Jak gród wyglądał we wnętrzu? Był zasadniczo dwudzielny. Przez kilkadziesiąt lat, w XI wieku, świątynię otaczał drugi i mniejszy od zewnętrznego wał, wzniesiony już po tym wielkim. Ostatecznie wał oddzielający świątynię został zniwelowany pod koniec XI stulecia. Zgodnie z opisem Saxa:

W środku miasta znajdował się plac, na którym stała świątynia drewniana o misternej budowie, wzbudzająca cześć nie tylko wspaniałością nabożeństw, lecz boskością posągu w niej umieszczonego. Zewnętrzny jej obwód dokładną płaskorzeźbą się odznaczał, przedstawiając prostą i niewydoskonaloną sztuką malarską postacie najrozmaitszych rzeczy. Jedno tylko było wejście. Samą świątynię podwójny rząd ogrodzenia otaczał, z których zewnętrzne, ze ścian złożone, dach czerwony pokrywał, wewnętrzne czterema słupami podparte zamiast ścian świeciło czerwonymi zawieszonymi zasłonami i z zewnętrznymi ścianami było połączone tylko kilku poprzecznymi tramami. (Saxo, lib. XIV, c. 14, tłum. Gerarda Labudy)

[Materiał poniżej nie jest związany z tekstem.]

/-! ### Distances (R207) -/

/-- Mean of the members' frequencies at a slab. -/
def trajAt (s : State) (g : Nat) (memb : Tbl Nat) (c tag : Nat) : Option Scale :=
  match membersOb s g tag memb c with
  | [] => none
  | l => some (qdiv (qsum (l.map (·.f))) (qNat l.length))

/-- Mean square of the difference of two trajectories over the slabs where both exist. -/
def meanSq (ks : List Nat) (a b : Nat → Option Scale) : Option Scale :=
  let ds := ks.filterMap (fun k => match a k, b k with
    | some x, some y => let d := qsub x y; some (qmul d d)
    | _, _ => none)
  if ds = [] then none else some (qdiv (qsum ds) (qNat ds.length))

/-- A root mean square is at most some millihertz. -/
def withinMhz (q : Option Scale) (mhz : Nat) : Bool :=
  match q with
  | some x => qle x (qmul (qmk mhz 1000) (qmk mhz 1000))
  | none => false

/-- The cluster of least distance, the lower number on a tie. -/
def nearest (l : List (Nat × Option Scale)) : Option (Nat × Scale) :=
  l.foldl (fun b e => match b, e.2 with
    | none, some d => some (e.1, d)
    | some (c, x), some d => if qlt d x then some (e.1, d) else some (c, x)
    | _, none => b) none

def sigTraj (s : State) (g i k : Nat) : Option Scale := ((tget s.isl.signals i).bind (sigOb s g k)).map (·.f)

/-- A signal is usable at the end of a window (R206). -/
def usableAt (s : State) (g : Nat) (cfg : CluCfg) (ks : List Nat) (x : Sig) : Bool :=
  let len := slabsIn g cfg.windowMs
  let cnt := (ks.filter (fun k => (sigOb s g k x).isSome)).length
  decide (cfg.usablePct * len ≤ cnt * 100) && ((ks.getLast?).any (fun k => (sigOb s g k x).isSome))

/-- One signal against the trajectories of the membership before: the membership it leaves, and the signals that need a cluster. -/
def assignOne (s : State) (g : Nat) (cfg : CluCfg) (ks : List Nat) (memb0 : Tbl Nat) (acc : Tbl Nat × List Nat) (e : Nat × Sig) :
    Tbl Nat × List Nat :=
  if usableAt s g cfg ks e.2 = false then acc
  else
    let d (c : Nat) : Option Scale := meanSq ks (sigTraj s g e.1) (trajAt s g memb0 c)
    let stay := match tget memb0 e.1 with
      | some c => withinMhz (d c) cfg.leaveMhz
      | none => false
    if stay then acc
    else match nearest (s.isl.clusters.map (fun c => (c.1, d c.1))) with
      | some (c, q) => if withinMhz (some q) cfg.joinMhz then (tset acc.1 e.1 c, acc.2) else (tdel acc.1 e.1, acc.2 ++ [e.1])
      | none => (tdel acc.1 e.1, acc.2 ++ [e.1])

/-! ### Clusters (R208) -/

def getClu (s : State) (c : Nat) : Option Clu := tget s.isl.clusters c
def modClu (c : Nat) (f : Clu → Clu) (s : State) : State := { s with isl := { s.isl with clusters := tmod s.isl.clusters c f } }

/-- The alarms of a cluster by condition: 0 island, 1 ROCOF, 2 excursion, 3 angle. -/
def cluAlarm (v : Clu) (i : Nat) : CluAlarm :=
  match i with
  | 0 => v.island
  | 1 => v.rocof
  | 2 => v.fexc
  | _ => v.angle

def setCluAlarm (v : Clu) (i : Nat) (a : CluAlarm) : Clu :=
  match i with
  | 0 => { v with island := a }
  | 1 => { v with rocof := a }
  | 2 => { v with fexc := a }
  | _ => { v with angle := a }

/-- Alarm number of a condition of a cluster (Table 8.3). -/
def cluNum (i c : Nat) : Nat := 0x2000 + 0x40 * i + c

/-- An alarm of a cluster clears (Table 8.2). -/
def clearAlarm (c i cause tag ev : Nat) (value bound : U32) (s : State) : State :=
  match getClu s c with
  | none => s
  | some v =>
    let a := cluAlarm v i
    if a.state = .clear then s
    else
      let s1 := modClu c (fun x => setCluAlarm x i { a with state := .clear, changed := tag }) s
      let s2 := raise 0x080A 1 (leBytes 2 (cluNum i c) ++ [BitVec.ofNat 8 cause]) none (bump 0x08000140 s1)
      stageClear { num := cluNum i c, tag, ev, value, bound, predicted := false, sagBound := none } s2

/-- A cluster is freed: its alarms clear, the island's with a cause of its own; no value decides such a clear. -/
def freeCluster (c islandCause tag ev : Nat) (s : State) : State :=
  let s1 := (List.range 4).foldl (fun t i =>
    let (x, t1) := fresh t
    clearAlarm c i (if i = 0 then islandCause else 3) tag ev (BitVec.ofNat 32 x) (BitVec.ofNat 32 (x / 2 ^ 32)) t1) s
  { s1 with isl := { s1.isl with clusters := tmap (fun _ v => { v with anchors := tdel v.anchors c }) (tdel s1.isl.clusters c)
                                 freed := s1.isl.freed ++ [c] } }

/-- The number a new cluster takes: never used, lowest first, then the one freed longest ago. -/
def takeNumber (s : State) : Option (Nat × State) :=
  if s.isl.everUsed < 64 then some (s.isl.everUsed, { s with isl := { s.isl with everUsed := s.isl.everUsed + 1 } })
  else match s.isl.freed with
    | c :: t => some (c, { s with isl := { s.isl with freed := t } })
    | [] => none

def newClu (tag seq members : Nat) : Clu :=
  { formedTag := tag, formedSeq := seq, unobsSince := none, members, observed := 0, f := qZero, r := qZero, theta := qZero, island := .init
    rocof := .init, fexc := .init, angle := .init, anchors := [] }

Zniknęły zabudowania, a miejsce gdzie stała świątynia od reszty symbolicznie oddzielała fosa - pozostałość po mniejszym, wyburzonym wale. Dziś nie ma już wieży bramnej, a grodu nie strzegą wojowie. Pomimo to, przynajmniej na co dzień, do środka raczej nie wejdziesz. I wcale nie dlatego, że wały Arkony porasta dziś gęsty gąszcz barszczu Sosnowskiego! 


Po prostu klif się osuwa i wejście jest zakazane ze względów bezpieczeństwa. Poza tym trwają tam prace wykopaliskowe i miejsce jest pilnowane przed tabunami turystów i zakusami złodziei.


My jednak mieliśmy szczęście, bo właśnie wchodził do grodu osobnik z długimi kudłami i torbę ciężką niosący, która przyjemnie brzdękała. Musi - archeolog!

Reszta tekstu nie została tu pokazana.